Each (env × method) cell is run for multiple independent runs and the results are aggregated as reported in the paper. The full SiLU-unified TD3 / SAC tables are reproduced by sweeping the (env × method) grid:
for env in lunar pendulum reacher ant hopper walker; do
for algo in base_td3 caps_td3 grad_td3 asap_td3 pave_td3; do
python td3/tests/test_all.py --env $env --algo $algo
done
doneSensitivity, ablation, and LipsNet variants follow analogous loops; see
td3/tests/test_*_param.py and sac/tests/test_*_param.py for the
parameterised training entry points used to produce the appendix experiments.

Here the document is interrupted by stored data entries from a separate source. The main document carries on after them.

-- ==== Sys2Proof/Machine/Fips46.lean ====
section
/-! DEFINITION. The DES cipher of FIPS 46, which the manual's DES section names as what sixteen DES instructions compute
(spec/41_multiply_des.md R187). PRESUMED: the tables are those of the standard, which the spec names and does not print
(log 45). Nothing here says what one DES instruction does: that is free (Sys2Proof/Config.lean). -/

namespace Sys2Proof.Fips46

/-- The bits of `x` that a table of the standard names, its bit 1 the most significant one. -/
def select {n : Nat} (m : Nat) (table : List Nat) (x : BitVec n) : BitVec m :=
  table.foldl (fun acc i => acc <<< 1 ||| (BitVec.ofBool (x.getMsbD (i - 1))).setWidth m) 0

/-- The initial permutation IP. -/
def ip : List Nat :=
  [58, 50, 42, 34, 26, 18, 10, 2, 60, 52, 44, 36, 28, 20, 12, 4,
   62, 54, 46, 38, 30, 22, 14, 6, 64, 56, 48, 40, 32, 24, 16, 8,
   57, 49, 41, 33, 25, 17, 9, 1, 59, 51, 43, 35, 27, 19, 11, 3,
   61, 53, 45, 37, 29, 21, 13, 5, 63, 55, 47, 39, 31, 23, 15, 7]

/-- The inverse of the initial permutation. -/
def ipInverse : List Nat :=
  [40, 8, 48, 16, 56, 24, 64, 32, 39, 7, 47, 15, 55, 23, 63, 31,
   38, 6, 46, 14, 54, 22, 62, 30, 37, 5, 45, 13, 53, 21, 61, 29,
   36, 4, 44, 12, 52, 20, 60, 28, 35, 3, 43, 11, 51, 19, 59, 27,
   34, 2, 42, 10, 50, 18, 58, 26, 33, 1, 41, 9, 49, 17, 57, 25]

/-- The bit selection E, 32 bits to 48. -/
def expansion : List Nat :=
  [32, 1, 2, 3, 4, 5, 4, 5, 6, 7, 8, 9, 8, 9, 10, 11, 12, 13, 12, 13, 14, 15, 16, 17,
   16, 17, 18, 19, 20, 21, 20, 21, 22, 23, 24, 25, 24, 25, 26, 27, 28, 29, 28, 29, 30, 31, 32, 1]

/-- The permutation P. -/
def permutation : List Nat :=
  [16, 7, 20, 21, 29, 12, 28, 17, 1, 15, 23, 26, 5, 18, 31, 10,
   2, 8, 24, 14, 32, 27, 3, 9, 19, 13, 30, 6, 22, 11, 4, 25]

/-- The first half of permuted choice 1, which gives C0. -/
def choiceC : List Nat :=
  [57, 49, 41, 33, 25, 17, 9, 1, 58, 50, 42, 34, 26, 18, 10, 2, 59, 51, 43, 35, 27, 19, 11, 3, 60, 52, 44, 36]

/-- The second half of permuted choice 1, which gives D0. -/
def choiceD : List Nat :=
  [63, 55, 47, 39, 31, 23, 15, 7, 62, 54, 46, 38, 30, 22, 14, 6, 61, 53, 45, 37, 29, 21, 13, 5, 28, 20, 12, 4]

/-- Permuted choice 2, 56 bits to 48. -/
def choice2 : List Nat :=
  [14, 17, 11, 24, 1, 5, 3, 28, 15, 6, 21, 10, 23, 19, 12, 4, 26, 8, 16, 7, 27, 20, 13, 2,
   41, 52, 31, 37, 47, 55, 30, 40, 51, 45, 33, 48, 44, 49, 39, 56, 34, 53, 46, 42, 50, 36, 29, 32]

/-- The left shifts of C and D before each round. -/
def shifts : List Nat := [1, 1, 2, 2, 2, 2, 2, 2, 1, 2, 2, 2, 2, 2, 2, 1]

def s1 : List Nat :=
  [14, 4, 13, 1, 2, 15, 11, 8, 3, 10, 6, 12, 5, 9, 0, 7, 0, 15, 7, 4, 14, 2, 13, 1, 10, 6, 12, 11, 9, 5, 3, 8,
   4, 1, 14, 8, 13, 6, 2, 11, 15, 12, 9, 7, 3, 10, 5, 0, 15, 12, 8, 2, 4, 9, 1, 7, 5, 11, 3, 14, 10, 0, 6, 13]

def s2 : List Nat :=
  [15, 1, 8, 14, 6, 11, 3, 4, 9, 7, 2, 13, 12, 0, 5, 10, 3, 13, 4, 7, 15, 2, 8, 14, 12, 0, 1, 10, 6, 9, 11, 5,
   0, 14, 7, 11, 10, 4, 13, 1, 5, 8, 12, 6, 9, 3, 2, 15, 13, 8, 10, 1, 3, 15, 4, 2, 11, 6, 7, 12, 0, 5, 14, 9]

def s3 : List Nat :=
  [10, 0, 9, 14, 6, 3, 15, 5, 1, 13, 12, 7, 11, 4, 2, 8, 13, 7, 0, 9, 3, 4, 6, 10, 2, 8, 5, 14, 12, 11, 15, 1,
   13, 6, 4, 9, 8, 15, 3, 0, 11, 1, 2, 12, 5, 10, 14, 7, 1, 10, 13, 0, 6, 9, 8, 7, 4, 15, 14, 3, 11, 5, 2, 12]

def s4 : List Nat :=
  [7, 13, 14, 3, 0, 6, 9, 10, 1, 2, 8, 5, 11, 12, 4, 15, 13, 8, 11, 5, 6, 15, 0, 3, 4, 7, 2, 12, 1, 10, 14, 9,
   10, 6, 9, 0, 12, 11, 7, 13, 15, 1, 3, 14, 5, 2, 8, 4, 3, 15, 0, 6, 10, 1, 13, 8, 9, 4, 5, 11, 12, 7, 2, 14]

def s5 : List Nat :=
  [2, 12, 4, 1, 7, 10, 11, 6, 8, 5, 3, 15, 13, 0, 14, 9, 14, 11, 2, 12, 4, 7, 13, 1, 5, 0, 15, 10, 3, 9, 8, 6,
   4, 2, 1, 11, 10, 13, 7, 8, 15, 9, 12, 5, 6, 3, 0, 14, 11, 8, 12, 7, 1, 14, 2, 13, 6, 15, 0, 9, 10, 4, 5, 3]

def s6 : List Nat :=
  [12, 1, 10, 15, 9, 2, 6, 8, 0, 13, 3, 4, 14, 7, 5, 11, 10, 15, 4, 2, 7, 12, 9, 5, 6, 1, 13, 14, 0, 11, 3, 8,
   9, 14, 15, 5, 2, 8, 12, 3, 7, 0, 4, 10, 1, 13, 11, 6, 4, 3, 2, 12, 9, 5, 15, 10, 11, 14, 1, 7, 6, 0, 8, 13]

def s7 : List Nat :=
  [4, 11, 2, 14, 15, 0, 8, 13, 3, 12, 9, 7, 5, 10, 6, 1, 13, 0, 11, 7, 4, 9, 1, 10, 14, 3, 5, 12, 2, 15, 8, 6,
   1, 4, 11, 13, 12, 3, 7, 14, 10, 15, 6, 8, 0, 5, 9, 2, 6, 11, 13, 8, 1, 4, 10, 7, 9, 5, 0, 15, 14, 2, 3, 12]

def s8 : List Nat :=
  [13, 2, 8, 4, 6, 15, 11, 1, 10, 9, 3, 14, 5, 0, 12, 7, 1, 15, 13, 8, 10, 3, 7, 4, 12, 5, 6, 11, 0, 14, 9, 2,
   7, 11, 4, 1, 9, 12, 14, 2, 0, 6, 10, 13, 15, 3, 5, 8, 2, 1, 14, 7, 4, 10, 8, 13, 15, 12, 9, 0, 3, 5, 6, 11]

/-- The selection functions S1 to S8, each four rows of sixteen. -/
def boxes : List (List Nat) := [s1, s2, s3, s4, s5, s6, s7, s8]

/-- A selection function on six bits: the outer two name the row, the inner four the column. -/
def substitute (box : List Nat) (b : BitVec 6) : BitVec 4 :=
  let row := (b.extractLsb' 5 1).toNat * 2 + (b.extractLsb' 0 1).toNat
  BitVec.ofNat 4 (box.getD (row * 16 + (b.extractLsb' 1 4).toNat) 0)

/-- The cipher function f(R, K). -/
def cipherFunction (r : BitVec 32) (k : BitVec 48) : BitVec 32 :=
  let x := select 48 expansion r ^^^ k
  let s := (List.range 8).foldl
    (fun (acc : BitVec 32) i => acc <<< 4 ||| (substitute (boxes.getD i []) (x.extractLsb' (42 - 6 * i) 6)).setWidth 32) 0
  select 32 permutation s

/-- The round keys K1 to K16, from C and D on with the shifts left. -/
def keySchedule (c d : BitVec 28) : List Nat → List (BitVec 48)
  | [] => []
  | n :: rest =>
    let c' := c.rotateLeft n
    let d' := d.rotateLeft n
    select 48 choice2 (c' ++ d') :: keySchedule c' d' rest

/-- The sixteen round keys of a key, in the order of encryption. -/
def roundKeys (key : BitVec 64) : List (BitVec 48) := keySchedule (select 28 choiceC key) (select 28 choiceD key) shifts

/-- The rounds on the halves L and R. -/
def rounds (l r : BitVec 32) : List (BitVec 48) → BitVec 64
  | [] => r ++ l
  | k :: rest => rounds r (l ^^^ cipherFunction r k) rest

/-- The DES encryption of a block under a key, or its decryption, which takes the round keys in reverse. -/
def crypt (decrypt : Bool) (key block : BitVec 64) : BitVec 64 :=
  let x := select 64 ip block
  let keys := roundKeys key
  select 64 ipInverse (rounds (x.extractLsb' 32 32) (x.extractLsb' 0 32) (if decrypt then keys.reverse else keys))

/-- The 64-bit data of the block R15:R0 DES works on: R7 to R0, R7 most significant (R187). -/
def dataOf (block : BitVec 128) : BitVec 64 := block.extractLsb' 0 64

/-- The 64-bit key of the block R15:R0: R15 to R8, R15 most significant (R187). -/
def keyOf (block : BitVec 128) : BitVec 64 := block.extractLsb' 64 64

/-- Rounds 0 to 15 of a round function, one after another in that order, with one setting of H (R187). -/
def sixteenRounds (round : BitVec 128 → BitVec 4 → Bool → BitVec 128) (block : BitVec 128) (decrypt : Bool) :
    BitVec 128 :=
  (List.range 16).foldl (fun b k => round b (BitVec.ofNat 4 k) decrypt) block

/-- The one property R187 states of `DesRound`: sixteen rounds in increasing order leave in R7:R0 the encryption of the
data under the key with H = 0 throughout, the decryption with H = 1 throughout. -/
def SixteenRoundsCrypt (round : BitVec 128 → BitVec 4 → Bool → BitVec 128) : Prop :=
  ∀ block decrypt, dataOf (sixteenRounds round block decrypt) = crypt decrypt (keyOf block) (dataOf block)

/-- A round function with the property of R187, which shows that there is one: all the work in round 15. -/
def cryptAtLast (block : BitVec 128) (K : BitVec 4) (decrypt : Bool) : BitVec 128 :=
  if K = 15 then keyOf block ++ crypt decrypt (keyOf block) (dataOf block) else block

theorem dataOf_append (x y : BitVec 64) : dataOf (x ++ y) = y := by
  ext i hi
  simp only [dataOf, BitVec.getElem_extractLsb', BitVec.getLsbD_append, Nat.zero_add, hi, if_true]
  exact BitVec.getLsbD_eq_getElem hi

theorem cryptAtLast_crypts : SixteenRoundsCrypt cryptAtLast := fun _ _ => dataOf_append _ _

end Sys2Proof.Fips46
end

This repository is built on top of the
ASAP codebase (AAAI 2026), which
provided the TD3 / SAC training and evaluation infrastructure that PAVE
extends. We thank the ASAP authors for releasing a clean, well-organised
research code base — many of the shared modules under
*/tests/modules/ (controller, action_extractor, q_extractor,
params, envs, etc.) and the smoothness-score (sm) evaluation
pipeline originate from that work, and PAVE is implemented as additional
critic-side losses on top of it.
If you use this code, please consider also citing ASAP:
@inproceedings{kwak2026enhancingcontrolpolicysmoothness,
title = {Enhancing Control Policy Smoothness by Aligning Actions with Predictions from Preceding States},
author = {Kwak, Kyoleen and Hwang, Hyoseok},
booktitle = {Proceedings of the AAAI Conference on Artificial Intelligence},
year = {2026}
}@article{lee2026stabilizing,
title={Stabilizing the Q-Gradient Field for Policy Smoothness in Actor-Critic},
author={Lee, Jeong Woon and Kwak, Kyoleen and Kim, Daeho and Hwang, Hyoseok},
journal={arXiv preprint arXiv:2601.22970},
year={2026}
}Released under the terms in LICENSE.